Aim of the task
Give back every line of the material below that has the string "irqEn".

Records provided
-- -- --

@[simp] theorem pushByte_frame (b : Byte) (n : Nat) (s : State) :
    (pushByte b n s).params = s.params ∧ (pushByte b n s).rgbEn = s.rgbEn ∧ (pushByte b n s).sat = s.sat ∧
    (pushByte b n s).irqEn = s.irqEn ∧ (pushByte b n s).seq = s.seq ∧ (pushByte b n s).ign = s.ign ∧
    (pushByte b n s).mkrValid = s.mkrValid ∧ (pushByte b n s).mkr = s.mkr ∧ (pushByte b n s).errcode = s.errcode ∧
    (pushByte b n s).errinfo = s.errinfo ∧ (pushByte b n s).errpos = s.errpos ∧ (pushByte b n s).inpos = s.inpos ∧
    (pushByte b n s).mcucnt = s.mcucnt ∧ (pushByte b n s).frameDim = s.frameDim ∧
    (pushByte b n s).frameCfg = s.frameCfg ∧ (pushByte b n s).fcomp = s.fcomp ∧
    (pushByte b n s).scanCfg = s.scanCfg ∧ (pushByte b n s).scomp = s.scomp ∧ (pushByte b n s).inBase = s.inBase ∧
    (pushByte b n s).inLen = s.inLen ∧ (pushByte b n s).outBase = s.outBase ∧ (pushByte b n s).pred = s.pred ∧
    (pushByte b n s).stageSeed = s.stageSeed ∧ (pushByte b n s).htBits = s.htBits ∧
    (pushByte b n s).htVal = s.htVal ∧ (pushByte b n s).qtRam = s.qtRam ∧ (pushByte b n s).htAct = s.htAct ∧
    (pushByte b n s).qtAct = s.qtAct ∧ (pushByte b n s).m = s.m ∧ (pushByte b n s).j = s.j ∧
    (pushByte b n s).k = s.k ∧ (pushByte b n s).phase = s.phase ∧ (pushByte b n s).sub = s.sub ∧
    (pushByte b n s).endRec = s.endRec ∧ (pushByte b n s).cur = s.cur ∧ (pushByte b n s).c0 = s.c0 ∧
    (pushByte b n s).zz = s.zz ∧ (pushByte b n s).fbuf = s.fbuf ∧ (pushByte b n s).sbuf = s.sbuf ∧
    (pushByte b n s).stalled = s.stalled ∧ (pushByte b n s).resetAsserted = s.resetAsserted ∧
    (pushByte b n s).mem = s.mem ∧ (pushByte b n s).before = s.before ∧ (pushByte b n s).busMap = s.busMap ∧
    (pushByte b n s).agenda = s.agenda ∧ (pushByte b n s).readData = s.readData ∧
    (pushByte b n s).memData = s.memData ∧ (pushByte b n s).draws = s.draws :=
  ⟨rfl, rfl, rfl, rfl, rfl, rfl, rfl, rfl, rfl, rfl, rfl, rfl, rfl, rfl, rfl, rfl, rfl, rfl, rfl, rfl, rfl, rfl,
    rfl, rfl, rfl, rfl, rfl, rfl, rfl, rfl, rfl, rfl, rfl, rfl, rfl, rfl, rfl, rfl, rfl, rfl, rfl, rfl, rfl, rfl,
    rfl, rfl, rfl, rfl⟩

@[simp] theorem beginBlock_writes (s : State) :
    (beginBlock s).zz = s.zz.set s.j.val (Vector.replicate 64 0#16) ∧ (beginBlock s).k = 0 :=
  ⟨rfl, rfl⟩

@[simp] theorem beginBlock_frame (s : State) :
    (beginBlock s).params = s.params ∧ (beginBlock s).rgbEn = s.rgbEn ∧ (beginBlock s).sat = s.sat ∧
    (beginBlock s).irqEn = s.irqEn ∧ (beginBlock s).seq = s.seq ∧ (beginBlock s).ign = s.ign ∧
    (beginBlock s).mkrValid = s.mkrValid ∧ (beginBlock s).mkr = s.mkr ∧ (beginBlock s).errcode = s.errcode ∧
    (beginBlock s).errinfo = s.errinfo ∧ (beginBlock s).errpos = s.errpos ∧ (beginBlock s).inpos = s.inpos ∧
    (beginBlock s).mcucnt = s.mcucnt ∧ (beginBlock s).frameDim = s.frameDim ∧ (beginBlock s).frameCfg = s.frameCfg ∧
    (beginBlock s).fcomp = s.fcomp ∧ (beginBlock s).scanCfg = s.scanCfg ∧ (beginBlock s).scomp = s.scomp ∧
    (beginBlock s).inBase = s.inBase ∧ (beginBlock s).inLen = s.inLen ∧ (beginBlock s).outBase = s.outBase ∧
    (beginBlock s).pred = s.pred ∧ (beginBlock s).stageSeed = s.stageSeed ∧ (beginBlock s).htBits = s.htBits ∧
    (beginBlock s).htVal = s.htVal ∧ (beginBlock s).qtRam = s.qtRam ∧ (beginBlock s).htAct = s.htAct ∧
    (beginBlock s).qtAct = s.qtAct ∧ (beginBlock s).m = s.m ∧ (beginBlock s).j = s.j ∧
    (beginBlock s).phase = s.phase ∧ (beginBlock s).sub = s.sub ∧ (beginBlock s).ip = s.ip ∧
    (beginBlock s).dbits = s.dbits ∧ (beginBlock s).src = s.src ∧ (beginBlock s).endRec = s.endRec ∧
    (beginBlock s).cur = s.cur ∧ (beginBlock s).c0 = s.c0 ∧ (beginBlock s).fbuf = s.fbuf ∧
    (beginBlock s).sbuf = s.sbuf ∧ (beginBlock s).stalled = s.stalled ∧
    (beginBlock s).resetAsserted = s.resetAsserted ∧ (beginBlock s).mem = s.mem ∧ (beginBlock s).before = s.before ∧
    (beginBlock s).busMap = s.busMap ∧ (beginBlock s).agenda = s.agenda ∧ (beginBlock s).readData = s.readData ∧
    (beginBlock s).memData = s.memData ∧ (beginBlock s).draws = s.draws :=
  ⟨rfl, rfl, rfl, rfl, rfl, rfl, rfl, rfl, rfl, rfl, rfl, rfl, rfl, rfl, rfl, rfl, rfl, rfl, rfl, rfl, rfl, rfl,
    rfl, rfl, rfl, rfl, rfl, rfl, rfl, rfl, rfl, rfl, rfl, rfl, rfl, rfl, rfl, rfl, rfl, rfl, rfl, rfl, rfl, rfl,
    rfl, rfl, rfl, rfl, rfl⟩

@[simp] theorem setCoef_frame (n : Nat) (v : Half) (s : State) :
    (setCoef n v s).params = s.params ∧ (setCoef n v s).rgbEn = s.rgbEn ∧ (setCoef n v s).sat = s.sat ∧
    (setCoef n v s).irqEn = s.irqEn ∧ (setCoef n v s).seq = s.seq ∧ (setCoef n v s).ign = s.ign ∧
    (setCoef n v s).mkrValid = s.mkrValid ∧ (setCoef n v s).mkr = s.mkr ∧ (setCoef n v s).errcode = s.errcode ∧
    (setCoef n v s).errinfo = s.errinfo ∧ (setCoef n v s).errpos = s.errpos ∧ (setCoef n v s).inpos = s.inpos ∧
    (setCoef n v s).mcucnt = s.mcucnt ∧ (setCoef n v s).frameDim = s.frameDim ∧
    (setCoef n v s).frameCfg = s.frameCfg ∧ (setCoef n v s).fcomp = s.fcomp ∧ (setCoef n v s).scanCfg = s.scanCfg ∧
    (setCoef n v s).scomp = s.scomp ∧ (setCoef n v s).inBase = s.inBase ∧ (setCoef n v s).inLen = s.inLen ∧
    (setCoef n v s).outBase = s.outBase ∧ (setCoef n v s).pred = s.pred ∧ (setCoef n v s).stageSeed = s.stageSeed ∧
    (setCoef n v s).htBits = s.htBits ∧ (setCoef n v s).htVal = s.htVal ∧ (setCoef n v s).qtRam = s.qtRam ∧
    (setCoef n v s).htAct = s.htAct ∧ (setCoef n v s).qtAct = s.qtAct ∧ (setCoef n v s).m = s.m ∧
    (setCoef n v s).j = s.j ∧ (setCoef n v s).k = s.k ∧ (setCoef n v s).phase = s.phase ∧
    (setCoef n v s).sub = s.sub ∧ (setCoef n v s).ip = s.ip ∧ (setCoef n v s).dbits = s.dbits ∧
    (setCoef n v s).src = s.src ∧ (setCoef n v s).endRec = s.endRec ∧ (setCoef n v s).cur = s.cur ∧
    (setCoef n v s).c0 = s.c0 ∧ (setCoef n v s).fbuf = s.fbuf ∧ (setCoef n v s).sbuf = s.sbuf ∧
    (setCoef n v s).stalled = s.stalled ∧ (setCoef n v s).resetAsserted = s.resetAsserted ∧
    (setCoef n v s).mem = s.mem ∧ (setCoef n v s).before = s.before ∧ (setCoef n v s).busMap = s.busMap ∧
    (setCoef n v s).agenda = s.agenda ∧ (setCoef n v s).readData = s.readData ∧ (setCoef n v s).memData = s.memData ∧
    (setCoef n v s).draws = s.draws := by
  unfold setCoef
  split <;> exact
    ⟨rfl, rfl, rfl, rfl, rfl, rfl, rfl, rfl, rfl, rfl, rfl, rfl, rfl, rfl, rfl, rfl, rfl, rfl, rfl, rfl, rfl, rfl,
    rfl, rfl, rfl, rfl, rfl, rfl, rfl, rfl, rfl, rfl, rfl, rfl, rfl, rfl, rfl, rfl, rfl, rfl, rfl, rfl, rfl, rfl,
    rfl, rfl, rfl, rfl, rfl, rfl⟩

@[simp] theorem endBlock_frame (s : State) :
    (endBlock s).params = s.params ∧ (endBlock s).rgbEn = s.rgbEn ∧ (endBlock s).sat = s.sat ∧
    (endBlock s).irqEn = s.irqEn ∧ (endBlock s).seq = s.seq ∧ (endBlock s).ign = s.ign ∧
    (endBlock s).mkrValid = s.mkrValid ∧ (endBlock s).mkr = s.mkr ∧ (endBlock s).errcode = s.errcode ∧
    (endBlock s).errinfo = s.errinfo ∧ (endBlock s).errpos = s.errpos ∧ (endBlock s).inpos = s.inpos ∧
    (endBlock s).mcucnt = s.mcucnt ∧ (endBlock s).frameDim = s.frameDim ∧ (endBlock s).frameCfg = s.frameCfg ∧
    (endBlock s).fcomp = s.fcomp ∧ (endBlock s).scanCfg = s.scanCfg ∧ (endBlock s).scomp = s.scomp ∧
    (endBlock s).inBase = s.inBase ∧ (endBlock s).inLen = s.inLen ∧ (endBlock s).outBase = s.outBase ∧
    (endBlock s).pred = s.pred ∧ (endBlock s).stageSeed = s.stageSeed ∧ (endBlock s).htBits = s.htBits ∧
    (endBlock s).htVal = s.htVal ∧ (endBlock s).qtRam = s.qtRam ∧ (endBlock s).htAct = s.htAct ∧
    (endBlock s).qtAct = s.qtAct ∧ (endBlock s).m = s.m ∧ (endBlock s).sub = s.sub ∧ (endBlock s).ip = s.ip ∧
    (endBlock s).dbits = s.dbits ∧ (endBlock s).src = s.src ∧ (endBlock s).endRec = s.endRec ∧
    (endBlock s).cur = s.cur ∧ (endBlock s).c0 = s.c0 ∧ (endBlock s).zz = s.zz ∧ (endBlock s).fbuf = s.fbuf ∧
    (endBlock s).sbuf = s.sbuf ∧ (endBlock s).stalled = s.stalled ∧ (endBlock s).resetAsserted = s.resetAsserted ∧
    (endBlock s).mem = s.mem ∧ (endBlock s).before = s.before ∧ (endBlock s).busMap = s.busMap ∧
    (endBlock s).agenda = s.agenda ∧ (endBlock s).readData = s.readData ∧ (endBlock s).memData = s.memData ∧
    (endBlock s).draws = s.draws := by
  unfold endBlock
  split <;> exact
    ⟨rfl, rfl, rfl, rfl, rfl, rfl, rfl, rfl, rfl, rfl, rfl, rfl, rfl, rfl, rfl, rfl, rfl, rfl, rfl, rfl, rfl, rfl,
    rfl, rfl, rfl, rfl, rfl, rfl, rfl, rfl, rfl, rfl, rfl, rfl, rfl, rfl, rfl, rfl, rfl, rfl, rfl, rfl, rfl, rfl,
    rfl, rfl, rfl, rfl⟩

@[simp] theorem advanceTo_frame (n : Nat) (s : State) :
    (advanceTo n s).params = s.params ∧ (advanceTo n s).rgbEn = s.rgbEn ∧ (advanceTo n s).sat = s.sat ∧
    (advanceTo n s).irqEn = s.irqEn ∧ (advanceTo n s).seq = s.seq ∧ (advanceTo n s).ign = s.ign ∧
    (advanceTo n s).mkrValid = s.mkrValid ∧ (advanceTo n s).mkr = s.mkr ∧ (advanceTo n s).errcode = s.errcode ∧
    (advanceTo n s).errinfo = s.errinfo ∧ (advanceTo n s).errpos = s.errpos ∧ (advanceTo n s).inpos = s.inpos ∧
    (advanceTo n s).mcucnt = s.mcucnt ∧ (advanceTo n s).frameDim = s.frameDim ∧
    (advanceTo n s).frameCfg = s.frameCfg ∧ (advanceTo n s).fcomp = s.fcomp ∧ (advanceTo n s).scanCfg = s.scanCfg ∧
    (advanceTo n s).scomp = s.scomp ∧ (advanceTo n s).inBase = s.inBase ∧ (advanceTo n s).inLen = s.inLen ∧
    (advanceTo n s).outBase = s.outBase ∧ (advanceTo n s).pred = s.pred ∧ (advanceTo n s).stageSeed = s.stageSeed ∧
    (advanceTo n s).htBits = s.htBits ∧ (advanceTo n s).htVal = s.htVal ∧ (advanceTo n s).qtRam = s.qtRam ∧
    (advanceTo n s).htAct = s.htAct ∧ (advanceTo n s).qtAct = s.qtAct ∧ (advanceTo n s).m = s.m ∧
    (advanceTo n s).sub = s.sub ∧ (advanceTo n s).ip = s.ip ∧ (advanceTo n s).dbits = s.dbits ∧
    (advanceTo n s).src = s.src ∧ (advanceTo n s).endRec = s.endRec ∧ (advanceTo n s).cur = s.cur ∧
    (advanceTo n s).c0 = s.c0 ∧ (advanceTo n s).zz = s.zz ∧ (advanceTo n s).fbuf = s.fbuf ∧
    (advanceTo n s).sbuf = s.sbuf ∧ (advanceTo n s).stalled = s.stalled ∧
    (advanceTo n s).resetAsserted = s.resetAsserted ∧ (advanceTo n s).mem = s.mem ∧
    (advanceTo n s).before = s.before ∧ (advanceTo n s).busMap = s.busMap ∧ (advanceTo n s).agenda = s.agenda ∧
    (advanceTo n s).readData = s.readData ∧ (advanceTo n s).memData = s.memData ∧ (advanceTo n s).draws = s.draws := by
  unfold advanceTo
  split
  · exact
      ⟨rfl, rfl, rfl, rfl, rfl, rfl, rfl, rfl, rfl, rfl, rfl, rfl, rfl, rfl, rfl, rfl, rfl, rfl, rfl, rfl, rfl, rfl,
    rfl, rfl, rfl, rfl, rfl, rfl, rfl, rfl, rfl, rfl, rfl, rfl, rfl, rfl, rfl, rfl, rfl, rfl, rfl, rfl, rfl, rfl,
    rfl, rfl, rfl, rfl⟩
  · exact endBlock_frame { s with k := n }

@[simp] theorem nextMcu_writes (s : State) :
    (nextMcu s).mcucnt = BitVec.ofNat 32 (s.m + 1) ∧ (nextMcu s).m = s.m + 1 ∧ (nextMcu s).j = 0 ∧
    (nextMcu s).k = 0 ∧ (nextMcu s).sub = 0 ∧ (nextMcu s).phase = (if s.m + 1 < mcuTotal s then .dc else .drain) :=
  ⟨rfl, rfl, rfl, rfl, rfl, rfl⟩

@[simp] theorem nextMcu_frame (s : State) :
    (nextMcu s).params = s.params ∧ (nextMcu s).rgbEn = s.rgbEn ∧ (nextMcu s).sat = s.sat ∧
    (nextMcu s).irqEn = s.irqEn ∧ (nextMcu s).seq = s.seq ∧ (nextMcu s).ign = s.ign ∧
    (nextMcu s).mkrValid = s.mkrValid ∧ (nextMcu s).mkr = s.mkr ∧ (nextMcu s).errcode = s.errcode ∧
    (nextMcu s).errinfo = s.errinfo ∧ (nextMcu s).errpos = s.errpos ∧ (nextMcu s).inpos = s.inpos ∧
    (nextMcu s).frameDim = s.frameDim ∧ (nextMcu s).frameCfg = s.frameCfg ∧ (nextMcu s).fcomp = s.fcomp ∧
    (nextMcu s).scanCfg = s.scanCfg ∧ (nextMcu s).scomp = s.scomp ∧ (nextMcu s).inBase = s.inBase ∧
    (nextMcu s).inLen = s.inLen ∧ (nextMcu s).outBase = s.outBase ∧ (nextMcu s).pred = s.pred ∧
    (nextMcu s).stageSeed = s.stageSeed ∧ (nextMcu s).htBits = s.htBits ∧ (nextMcu s).htVal = s.htVal ∧
    (nextMcu s).qtRam = s.qtRam ∧ (nextMcu s).htAct = s.htAct ∧ (nextMcu s).qtAct = s.qtAct ∧ (nextMcu s).ip = s.ip ∧
    (nextMcu s).dbits = s.dbits ∧ (nextMcu s).src = s.src ∧ (nextMcu s).endRec = s.endRec ∧ (nextMcu s).cur = s.cur ∧
    (nextMcu s).c0 = s.c0 ∧ (nextMcu s).zz = s.zz ∧ (nextMcu s).fbuf = s.fbuf ∧ (nextMcu s).sbuf = s.sbuf ∧
    (nextMcu s).stalled = s.stalled ∧ (nextMcu s).resetAsserted = s.resetAsserted ∧ (nextMcu s).mem = s.mem ∧
    (nextMcu s).before = s.before ∧ (nextMcu s).busMap = s.busMap ∧ (nextMcu s).agenda = s.agenda ∧
    (nextMcu s).readData = s.readData ∧ (nextMcu s).memData = s.memData ∧ (nextMcu s).draws = s.draws :=
  ⟨rfl, rfl, rfl, rfl, rfl, rfl, rfl, rfl, rfl, rfl, rfl, rfl, rfl, rfl, rfl, rfl, rfl, rfl, rfl, rfl, rfl, rfl,
    rfl, rfl, rfl, rfl, rfl, rfl, rfl, rfl, rfl, rfl, rfl, rfl, rfl, rfl, rfl, rfl, rfl, rfl, rfl, rfl, rfl, rfl, rfl⟩

@[simp] theorem finishDecode_writes (s : State) :
    (finishDecode s).inpos = BitVec.ofNat 32 s.endRec.pos ∧ (finishDecode s).mkrValid = s.endRec.marker ∧
    (finishDecode s).mkr = s.endRec.mbyte ∧ (finishDecode s).seq = .done :=
  ⟨rfl, rfl, rfl, rfl⟩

-- -- --

Answer area
    (pushByte b n s).irqEn = s.irqEn ∧ (pushByte b n s).seq = s.seq ∧ (pushByte b n s).ign = s.ign ∧
    (beginBlock s).irqEn = s.irqEn ∧ (beginBlock s).seq = s.seq ∧ (beginBlock s).ign = s.ign ∧
    (setCoef n v s).irqEn = s.irqEn ∧ (setCoef n v s).seq = s.seq ∧ (setCoef n v s).ign = s.ign ∧
    (endBlock s).irqEn = s.irqEn ∧ (endBlock s).seq = s.seq ∧ (endBlock s).ign = s.ign ∧
    (advanceTo n s).irqEn = s.irqEn ∧ (advanceTo n s).seq = s.seq ∧ (advanceTo n s).ign = s.ign ∧
    (nextMcu s).irqEn = s.irqEn ∧ (nextMcu s).seq = s.seq ∧ (nextMcu s).ign = s.ign ∧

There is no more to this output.